When asked how quarterback Sam Darnold could be effective in his current situation (less-than-ideal pass protection and no Christian McCaffrey), Rhule launched into a statement of intent, a marker put on the table early in the week.

"Sam's not playing well enough; let's start there," Rhule said. "Which means that Sean [Ryan] and Joe [Brady] and me aren't coaching good enough. We're 3-3, all right. There's a lot of teams 3-3, and I think it's starkly clear in front of us what the issues are.

"We turned the ball over twice in our three wins. We turned the ball over eight times in our three losses. Now when I say Sam's not playing well what does that mean? It means the offensive line's not getting it done for him, the running backs aren't getting it done for him; everyone on offense, every receiver, every back, every o-lineman, every tight end, their job is to help our quarterback play well. And we are not getting that done."

That transitioned directly into a conversation about the run game, and Rhule was emphatic, saying Chuba Hubbard's 16 carries for 61 yards yesterday weren't enough. (Hubbard had 24 carries for 101 yards the week before against the Eagles.)

"The shame of the game yesterday when you really go back and watch the game, we ran the ball well, we just have not been committed enough to running it," he said. "And that's going to change, I can tell you right now.

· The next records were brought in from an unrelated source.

-- ==== Sys2Proof/Laws/PerInstr.lean ====
section
/-!
SUPPORT. What holds of every command as it is written, one lemma per constructor.
-/

namespace Sys2Proof.Laws.Sender

set_option Elab.async false

/-- The sender of a well-formed command exists: MSPI, or one of the 32 bundles (02 R49; 09 R231). -/
def Statement (c : Instr) : Prop := WellFormed c = true → ∀ q ∈ c.sender, q.wf = true
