theorem torqueOff (h : MotionOnly s u) : MotionOnly s (torqueOff u) :=
  have hgoal := ((h.wr F.MOT_STATUS_STOPPING 0).wr F.MOT_STATUS_PHASE_PENDING 0).onMot fun m => { m with goal := 0 }
  ite hgoal ((hgoal.wr F.MOT_STATUS_COASTING 1).setMode 0)

/-! ## Safety -/

theorem ss1Start (h : MotionOnly s u) : MotionOnly s (ss1Start u) :=
  ite h (((((((h.withSaf _).wr _ _).wr _ _).setReg _ _).bump _).raise _).motStop)

theorem ss1End (h : MotionOnly s u) : MotionOnly s (ss1End u) := by
  unfold Machine.ss1End
  split
  · exact h
  · exact ((h.wr _ _).setReg _ _).withSaf _

theorem fbJudge (h : MotionOnly s u) (laser motor : Bool) : MotionOnly s (fbJudge u laser motor) :=
  h.foldl fun _ b _ h => h.onPath b _

theorem safLatch (h : MotionOnly s u) (a b : Bool) (cause : Nat) (q : Torque) : MotionOnly s (safLatch u a b cause q) := by
  unfold Machine.safLatch
  extract_lets newA newB latchedA latched torqueA torqueB stopped told saf ended
  have hlatched : MotionOnly s latched := ite_of_imp (ite_of_imp h fun h => h.wrBit _ _ _) fun h => h.wrBit _ _ _
  have htorque : MotionOnly s torqueB := ite_of_imp (ite_of_imp hlatched fun h => h.onPath _ _) fun h => h.onPath _ _
  have hstopped : MotionOnly s stopped := ite htorque.ss1End hlatched
  have hended : MotionOnly s ended := (((hstopped.lmpEdge _ _).raise _).withSaf _).wr _ _
  exact ite (ite_of_imp hended fun h => h.ss1Start) hstopped

theorem safOutputs (h : MotionOnly s u) : MotionOnly s (safOutputs u) := by
  unfold Machine.safOutputs
  extract_lets permit staA staB had fell laserWas torqueWas emit torque laser event saf inhibited lit off released
  have hlaser : MotionOnly s laser := (((((h.wrB _ _).wrB _ _).wrB _ _).wrB _ _).wrB _ _).wrB _ _
  have hinhibited : MotionOnly s inhibited := ite ((hlaser.raise _).withSaf _) hlaser
  have hlit : MotionOnly s lit := ite (hinhibited.lmpEdge _ _) (ite_of_imp hinhibited fun h => h.lmpEdge _ _)
  have hoff : MotionOnly s off := ite_of_imp hlit fun h => (h.raise _).torqueOff
  exact (ite_of_imp hoff fun h => h.lampRelease).fbJudge _ _

theorem safRefresh (h : MotionOnly s u) : MotionOnly s (safRefresh u) :=
  ite (safOutputs (ite_of_imp h fun h => h.safLatch _ _ _ _)) h

end MotionOnly

end Sys2Proof.Machine
end

section
/-!
SUPPORT. What the operations beside the Escapement leave of it; then the capture windows of a shot (04 R104).
-/

namespace Sys2Proof.Machine

/-! ## Operations that leave the Escapement -/

theorem esc_ite (c : Prop) [Decidable c] (x y : State) : (if c then x else y).esc = if c then x.esc else y.esc :=
  apply_ite State.esc c x y

@[simp] theorem pushItem_esc (s : State) (c : Nat) (i : VatItem) : (pushItem s c i).esc = s.esc := rfl

@[simp] theorem pushMarker_esc (s : State) (g : GroupCfg) (i : VatItem) : (pushMarker s g i).esc = s.esc :=
  foldl_keeps State.esc (fun u c => pushItem_esc u c i) _ s

@[simp] theorem columnMarkers_esc (s : State) (g : Nat) (w : Sweep) (cfg : GroupCfg) (col : Nat) :
    (columnMarkers s g w cfg col).esc = s.esc := foldl_keeps State.esc (fun u c => pushItem_esc u c _) _ s

@[simp] theorem markersAfter_esc (s : State) (g : GroupCfg) (id j closed : Nat) : (markersAfter s g id j closed).esc = s.esc := by
  simp only [markersAfter, esc_ite, pushMarker_esc, ite_self]

@[simp] theorem countWithheld_esc (s : State) (c : Cause) : (countWithheld s c).esc = s.esc := by
  simp only [countWithheld, raise_esc, bump_esc]
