-- ==== Sys2Proof/Machine/RegTable.lean ====
section
/-! DEFINITION. The register table of the part, from the register-map rule of each chapter (R57, R91, R135, R164, R189,
R216, R238, R252, R270, R294, R316, R317, R344, R365, R391, R413, R434, R435) and the tags of R455: one row per register family,
one field constant per named field. A reset value the spec takes from the image, from OTP or from MRAM stands as 0 here
(log entry 3); State.reset and the image loader write the others. -/

namespace Sys2Proof.Machine

/-- Access types of R8. -/
inductive Acc where | ro | rw | w1c | wo
  deriving DecidableEq, Repr

/-- Guard classes of R67 and R69. -/
inductive Guard where | open_ | g1 | g2
  deriving DecidableEq, Repr

/-- Apply points of R9. -/
inductive ApplyPt where | immediate | period | pwm | frame | packet
  deriving DecidableEq, Repr

/-- One field of a register: its place, access, guard, apply point, reset value and stated range. -/
structure FieldSpec where
  hi : Nat
  lo : Nat
  acc : Acc
  guard : Guard
  apply : ApplyPt
  reset : Nat
  min : Nat
  max : Nat
  deriving DecidableEq, Repr

/-- One register family: instance (i, j) lies at base + s1 × i + s2 × j. `cfg` and `cell` are the tags of R455. -/
structure Row where
  base : Nat
  s1 : Nat
  n1 : Nat
  s2 : Nat
  n2 : Nat
  cfg : Bool
  cell : Bool
  fields : List FieldSpec
  deriving DecidableEq, Repr

/-- A named field of a register family: where the family lies and which bits the field takes. -/
structure Fld where
  base : Nat
  s1 : Nat
  s2 : Nat
  hi : Nat
  lo : Nat
  deriving DecidableEq, Repr

/-- Address of instance (i, j) of a family. -/
def Row.addr (r : Row) (i : Nat := 0) (j : Nat := 0) : Nat := r.base + r.s1 * i + r.s2 * j

/-- Address of instance (i, j) of the family a field belongs to. -/
def Fld.addr (f : Fld) (i : Nat := 0) (j : Nat := 0) : Nat := f.base + f.s1 * i + f.s2 * j

/-- Number of values a field can hold. -/
def Fld.size (f : Fld) : Nat := 2 ^ (f.hi - f.lo + 1)

/-- Mask of a field. -/
def FieldSpec.mask (f : FieldSpec) : Nat := (2 ^ (f.hi - f.lo + 1) - 1) <<< f.lo

/-- The word that the table's reset values form. -/
def Row.resetWord (r : Row) : Nat := r.fields.foldl (fun w f => w ||| (f.reset <<< f.lo)) 0
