/-- The acquisition engine. `last` is the last sample instant, counted as period × NS + J. `hist` holds the last sixteen instants for the
fractional-delay filters, oldest first. `winU` and `winL` are the window outputs of the last frame. `mapOfs` is the sample offset of the
next row from the frame start of the maps, if a frame runs; it is negative while the frame's first row is still in the filters. `viol` are
the violations found and not yet taken up, as mask and row since ARM of its recorder. `spill` is the open record of each trace channel in
spill mode. -/
structure Acq where
  pages : Sparse Page := []
  recs : Sparse (Option Record) := []
  rcs : Sparse Recorder := []
  last : Nat := 0
  hist : List (List Int) := []
  viol : List (Nat × Nat) := []
  winU : Nat := 0
  winL : Nat := 0
  mapOfs : Option Int := none
  mapFirst : Option Nat := none
  mapLast : Nat := 0
  mapFrames : Nat := 0
  snapFrames : Nat := 0
  spill : Sparse (Option Nat) := []
  deriving DecidableEq, Repr

/-! ### Clocks and temperature (R414 to R435) -/

/-- Clock engine (R417 to R420): the CT of the last alarm of each recovered PLL by its bit of CLK_ALARM, the PLLs in recovery,
and the source and divider in force of each clock output. -/
structure Clk where
  lastAlarm : Sparse (Option Nat) := []
  recovering : Nat := 0
  outNow : Sparse Word := []
  deriving DecidableEq, Repr

/-- Thermal engine (R422 to R429): the sources that have had their first reading since apply, the invalid ones, the diodes as
quantities under R42, and the next quad whose equalisation changes (R159). -/
structure Thm where
  seen : List Nat := []
  bad : List Nat := []
  ext : Sparse Quant := []
  eqNext : Option Nat := none
  deriving DecidableEq, Repr


/-! ### The machine -/

/-- The part stops with no fault of its own: every command the spec lists has an effect, and an error is reported in
status registers and events. No constructor, so no step ends in a fault. -/
inductive Fault
  deriving DecidableEq, Repr

/-- Why a command has no meaning. -/
inductive Refusal where
  /-- Raised by `exec` for a command whose meaning the model lacks. Safe: nothing is claimed of that command. -/
  | notModelled (mnemonic : String)
  deriving DecidableEq, Repr

/-- The state of the part. `regs` holds every register but those of the EVT block, which stand in `evt`; `ct` counts
control ticks since reset and `bnd` is its value at the last period boundary; `period` is SYS_PERIOD; `free` numbers the
free values taken so far (the model's own). `ctRegs` and `ctEvt` are the register files as the present control tick began (R90). -/
structure State where
  regs : Sparse Word := []
  evt : Evt := {}
  bus : Bus := {}
  otp : Otp := {}
  nv : NvRecord := {}
  aon : Aon := {}
  pins : Pins := {}
  boot : Boot := {}
  sec : Sec := {}
  img : Img := {}
  lanes : Sparse Lane := []
  cells : Sparse Cell := []
  groups : Sparse Group := []
  budget : Budget := {}
  ce : Ce := {}
  chans : Sparse Chan := []
  gdi : Gdi := {}
  pump : Pump := {}
  red : Red := {}
  saf : Saf := {}
  time : NetTime := {}
  adc : Adc := {}
  net : Net := {}
  acq : Acq := {}
  clk : Clk := {}
  thm : Thm := {}
  mram : List Host.Cell := []
  flash : List Host.Cell := []
  dram : List Host.Cell := []
  ct : Nat := 0
  bnd : Nat := 0
  period : Nat := 0
  free : Nat := 0
  pending : List Instr := []
  ctRegs : Sparse Word := []
  ctEvt : Sparse Word := []
  deriving DecidableEq, Repr

/-- The machine right after power is applied to a blank part (R93, R116): the register tables' reset values (R454), RSTCAUSE 0x01,
the boot counted once, the boot's marker entry queued (R55). Log entries 3 and 4 name the values that the spec leaves open. -/
def State.reset : State := {
  regs := [(F.SEC_RSTCAUSE_CAUSE.base, 1)]
  evt := { regs := [(F.EVT_LOGSEQ_SEQ.base, 1)], queue := [⟨0, 0, 0x3FF, 0, 2, false, 0, 0, 1, 1⟩] }
  nv := { bootCnt := 1 } }

end Sys2Proof.Machine
end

You'll see a vastly different look from us moving forward. We're not going to line up and drop back and throw it 40 times a game and think that's going to win the game for us. It hasn't. So there's no McCaffrey, Chuba's showing us he can run the ball at a high level when given enough opportunities.

"So we're going to redefine who we are. We're going to run the football, and we're going to protect our quarterback, and we're not going to turn the ball over anymore. And that's the only way that we're going to win."

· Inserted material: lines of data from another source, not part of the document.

-- ==== Sys2Proof/Machine/SafeOps.lean ====
section
/-! DEFINITION. The whiteout latch and the states of the safe inputs and telegram connections that every demand shares
(R345 to R361). -/

namespace Sys2Proof.Machine

/-- Set the whiteout latch with a cause (R345, R346): the first cause is recorded, every class that demands is collected, and
the LV outputs go low. A reset that waits for its boundary loses to the demand, and one of the same control tick counts as refused
(R349). -/
def State.setWhiteout (s : State) (cls idx : Nat) : State :=
  let r := if s.saf.resetAt ∧ s.saf.resetCt = s.ct then (s.put F.SAF_STAT_RST_REJ 1).pulse Ev.SAF_RST_REJ else s
  let s0 := { r with saf := { r.saf with resetAt := false, resetHold := false, demandAt := some r.ct } }
  if s0.whiteout then s0.put F.SAF_STAT_CAUSES (setBit (s0.get F.SAF_STAT_CAUSES) (cls - 1) true)
  else
    let s1 := (s0.put F.SAF_STAT_CAUSES (2 ^ (cls - 1))).put F.SAF_STAT_WO 1
    let s2 := ((s1.put F.SAF_WOCAUSE_CLASS cls).put F.SAF_WOCAUSE_INDEX idx).put F.SAF_WOTIME_CT s1.ctcnt
    let s3 := { s2 with saf := { s2.saf with blkSent := false } }
    ((s3.raise Ev.SAF_WHITEOUT cls idx).dropScope (2 ^ 18 - 1)).refreshAll

/-- The safe inputs' engine record. -/
def State.safeIn (s : State) (n : Nat) : SafeIn := Sparse.get (fun _ => {}) s.saf.inputs n
def State.setSafeIn (s : State) (n : Nat) (x : SafeIn) : State :=
  { s with saf := { s.saf with inputs := Sparse.set (fun _ => {}) s.saf.inputs n x } }

/-- A telegram connection's engine record. -/
def State.tgConn (s : State) (t : Nat) : TgConn := Sparse.get (fun _ => {}) s.saf.conns t
def State.setTgConn (s : State) (t : Nat) (x : TgConn) : State :=
  { s with saf := { s.saf with conns := Sparse.set (fun _ => {}) s.saf.conns t x } }

/-- Whether input `n` is tested by the head's own pulses (R351). -/
def State.safeMode (s : State) (n : Nat) : Nat := s.get F.SAF_INCFG_MODE n

/-- A channel of input `n` is in demand: low, unless the input is unused (R351). Bit set means released (high). -/
def State.safeChanDemand (s : State) (n : Nat) (b : Bool) : Bool :=
  s.safeMode n != 0 && !(s.get (if b then F.SAF_CHAN_B else F.SAF_CHAN_A)).testBit n

/-- A latched test-pulse fault or discrepancy keeps the input in demand until reset (R353, R355). -/
def State.safeLatched (s : State) (n : Nat) : Bool :=
  (s.get F.SAF_INSTAT_AFLT).testBit n || (s.get F.SAF_INSTAT_BFLT).testBit n || (s.get F.SAF_INSTAT_DISC).testBit n

/-- Input `n` is in demand on its levels (R354). -/
def State.safeLevel (s : State) (n : Nat) : Bool := s.safeChanDemand n false || s.safeChanDemand n true

/-- Demand of input `n` follows its channels and latches; a demand that begins with ACT = 1 sets the whiteout latch with the
class given, and with ACT = 0 raises EV_SAF_DEMAND (R354). A test-pulse fault or a discrepancy (class 3 or 4), and a level that `rose` into
demand, demand even where the input is in demand already on a latch (R345). -/
def State.safeFollow (s : State) (n cls : Nat) (rose : Bool) : State :=
  let dem := s.safeMode n != 0 && (s.safeLevel n || s.safeLatched n)
  let was := (s.get F.SAF_INSTAT_DEMAND).testBit n
  let s1 := s.putBit F.SAF_INSTAT_DEMAND n dem
  if dem && (!was || cls != 2 || rose) then
    if s1.flag F.SAF_INCFG_ACT n then s1.setWhiteout cls n else if was then s1 else s1.raise Ev.SAF_DEMAND n
  else if !dem && s1.get F.SAF_INSTAT_DEMAND = 0 then s1.clearAct Ev.SAF_DEMAND else s1

end Sys2Proof.Machine
end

Sunday's loss had some bright-line indicators that the Panthers had gotten away from where Rhule wanted them to be. He said he went into the week hoping to run the ball 33 times. They ran it 23 times, including a couple of Darnold scrambles. More specifically, Rhule said his goal is to have 55 or 56 rushing attempts plus completions each week. The Panthers fell well short of that with 38 (Darnold was 17-of-41 passing for 207 yards, with a touchdown and an interception).

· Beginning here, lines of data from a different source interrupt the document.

/-- The VID declared for a class on a port: telegrams carry that of SAF_TGGLOB, if they are tagged (R357, R367, R391). -/
def State.classVid (s : State) (p c : Nat) : Option Nat :=
  if c = 3 then (if s.flag F.SAF_TGGLOB_TAGGED then some (s.get F.SAF_TGGLOB_VID) else none) else some (s.get F.NET_PCFG_VID p)

/-- Policer rates in frames per second. -/
def policerRate (c : Nat) : Nat :=
  if c = 0 then 512 else if c = 1 then 4000 else if c = 2 then 120000 else if c = 3 then 2000 else if c = 4 then 100 else 2000

/-- One frame at the policer of a class on a port; the Bool says that it passes. -/
def State.police (s : State) (p c : Nat) : State × Bool :=
  let k := 8 * p + c
  let b := Sparse.get (fun _ => (0, 0)) s.net.buckets k
  let back := (s.ct - b.2) * policerRate c / 600000000
  let used := b.1 - back
  let at_ := if used = 0 then s.ct else b.2 + back * 600000000 / policerRate c
  let ok := decide (used ≤ Config.policerDepth c)
  ({ s with net := { s.net with
      buckets := Sparse.set (fun _ => (0, 0)) s.net.buckets k (if ok then used + 1 else used, at_) } }, ok)

/-- The class of the frame whose message port `p` hands on. -/
def State.setRx (s : State) (p : Nat) (c : Option Nat) : State :=
  { s with net := { s.net with rx := Sparse.set (fun _ => none) s.net.rx p c } }

/-- The port has accepted a frame of class `c`, and its message is still to come: a message acts only then (R367). -/
def State.inFrame (s : State) (p c : Nat) : Bool := s.portOn p && Sparse.get (fun _ => none) s.net.rx p == some c

/-- A frame at a port that is up: its class, VLAN and policer (R367). -/
def State.frameCheck (s : State) (p : Nat) (f : NetFrame) : State :=
  if !f.fcsOk || f.len > 1522 then s.errInc F.NET_PSTAT_FCS (1493 + p) p
  else
    match s.frameClass p f with
    | some c =>
      if f.tag = none ∨ f.tag = some 0 ∨ f.tag = s.classVid p c then
        let (s1, ok) := s.police p c
        if ok then
          let s2 := s1.wrapInc F.NET_RXCNT_COUNT p
          if c = 4 then s2.send (.arp p) else s2.setRx p (some c)
        else (s1.errInc F.NET_PSTAT_DROP (1490 + p) p).pulse Ev.NET_POLICE p c
      else s.errInc F.NET_PSTAT_DROP (1490 + p) p
    | none => s.errInc F.NET_PSTAT_DROP (1490 + p) p

/-- A received frame (R367). One that is not accepted leaves no message to act on. -/
def State.frameIn (s : State) (p : Nat) (f : NetFrame) : State := if s.portOn p then (s.setRx p none).frameCheck p f else s

/-! ### Network time (R368, R377) -/

/-- Make the present instant the base of network time. -/
def State.timeBase (s : State) : State := { s with time := ⟨(s.netFixAt s.ct).toNat, s.ct⟩ }

/-- Set the frequency correction, in parts per 10¹². -/
def State.setFreq (s : State) (f : Int) : State := s.timeBase.putS F.NET_FREQ_FREQ f

/-- A step of network time by `x` ns. -/
def State.stepTime (s : State) (x : Rat) : State :=
  let b := s.timeBase
  { b with time := { b.time with fix := (((b.time.fix : Int) + (x * 2 ^ 32).floor) % 2 ^ 96).toNat } }

/-! ### Timed outputs (R380, R381) -/

def State.tout (s : State) (n : Nat) : Tout := Sparse.get (fun _ => {}) s.net.touts n
def State.setTout (s : State) (n : Nat) (x : Tout) : State :=
  { s with net := { s.net with touts := Sparse.set (fun _ => {}) s.net.touts n x } }

/-- Signed 32-bit distance from now to a target. -/
def State.toutAhead (s : State) (tgt : Nat) : Int := toSigned 32 (tgt % 2 ^ 32 + 2 ^ 32 - s.netNow % 2 ^ 32)

/-- The first target TGT + k × PER, k ≥ 1, that lies ahead. -/
def State.nextTarget (s : State) (tgt per : Nat) : Nat :=
  let d := s.toutAhead (tgt + per)
  if d > 0 then (tgt + per) % 2 ^ 32
  else (tgt + per + ((-d).toNat / per + 1) * per) % 2 ^ 32

/-- A pulse starts (R380). The next target of a periodic output is TGT + PER; after a forward step of network time a late pulse passes
over the targets that lie behind. -/
def State.pulseStart (s : State) (n : Nat) (late : Bool) : State :=
  let x := s.tout n
  let tgt := if x.mode = 2 then (if late && x.stepped then s.nextTarget x.tgt x.per else (x.tgt + x.per) % 2 ^ 32) else x.tgt
  let s1 := s.setTout n { x with high := true, stepped := false, tgt := tgt }
  let s2 := ((s1.put F.NET_TOUTSTAT_STATE 2 n).wrapInc F.NET_TOUTSTAT_COUNT n).put F.NET_TOUTLAST_NS (s.netNow % 2 ^ 32) n
  if late then (s2.put F.NET_TOUTSTAT_LATE 1 n).pulse Ev.TOUT_LATE n else s2

/-- A target that is reached or past starts its pulse, late. -/
def State.toutTest (s : State) (n : Nat) : State :=
  if s.get F.NET_TOUTSTAT_STATE n = 1 ∧ s.toutAhead (s.tout n).tgt ≤ 0 then s.pulseStart n true else s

They also had a season-low time of possession, holding the ball for just 26 minutes and 34 seconds. Their previous low this season was 29:06 against the Saints, and they had a league-best average of 34:51 going into Sunday's game.

The Vikings held the ball for 37:38 Sunday, including all 4:12 of overtime.

It's not a coincidence that the Vikings were able to move the ball effectively late, because the attrition of such a time of possession advantage became more apparent the longer the game went.

Panthers defense

The Panthers were out there for 89 snaps of defense, which is far too many to sustain for a game against a team with a physical offensive line and running game like the Vikings (Dalvin Cook had 29 carries for 140 yards himself).

"Obviously, we want to do that," Rhule said of shortening the time the defense had to be on the field.

They had held the Vikings to field goals on a couple of short-field opportunities early, with just one long drive for a touchdown and 12 points in the first half.

But the chicken-egg issue of how it impacts things comes back to the first priority — giving Darnold a chance to win when things aren't perfect — by not turning the ball over often, or too quickly.

"We've got to give our defense long fields and just play complementary football and have some field position," Rhule said. "I think we can all see when our offense gets into a rhythm, it's at the end of the game two-minute, we get a couple of plays, the tempo wears on people. That's at the end of the game. We need to find a way to be more efficient in the beginning of the game.

"It all goes back to me to protecting the football."

And Rhule made it clear Monday that's the expectation moving forward.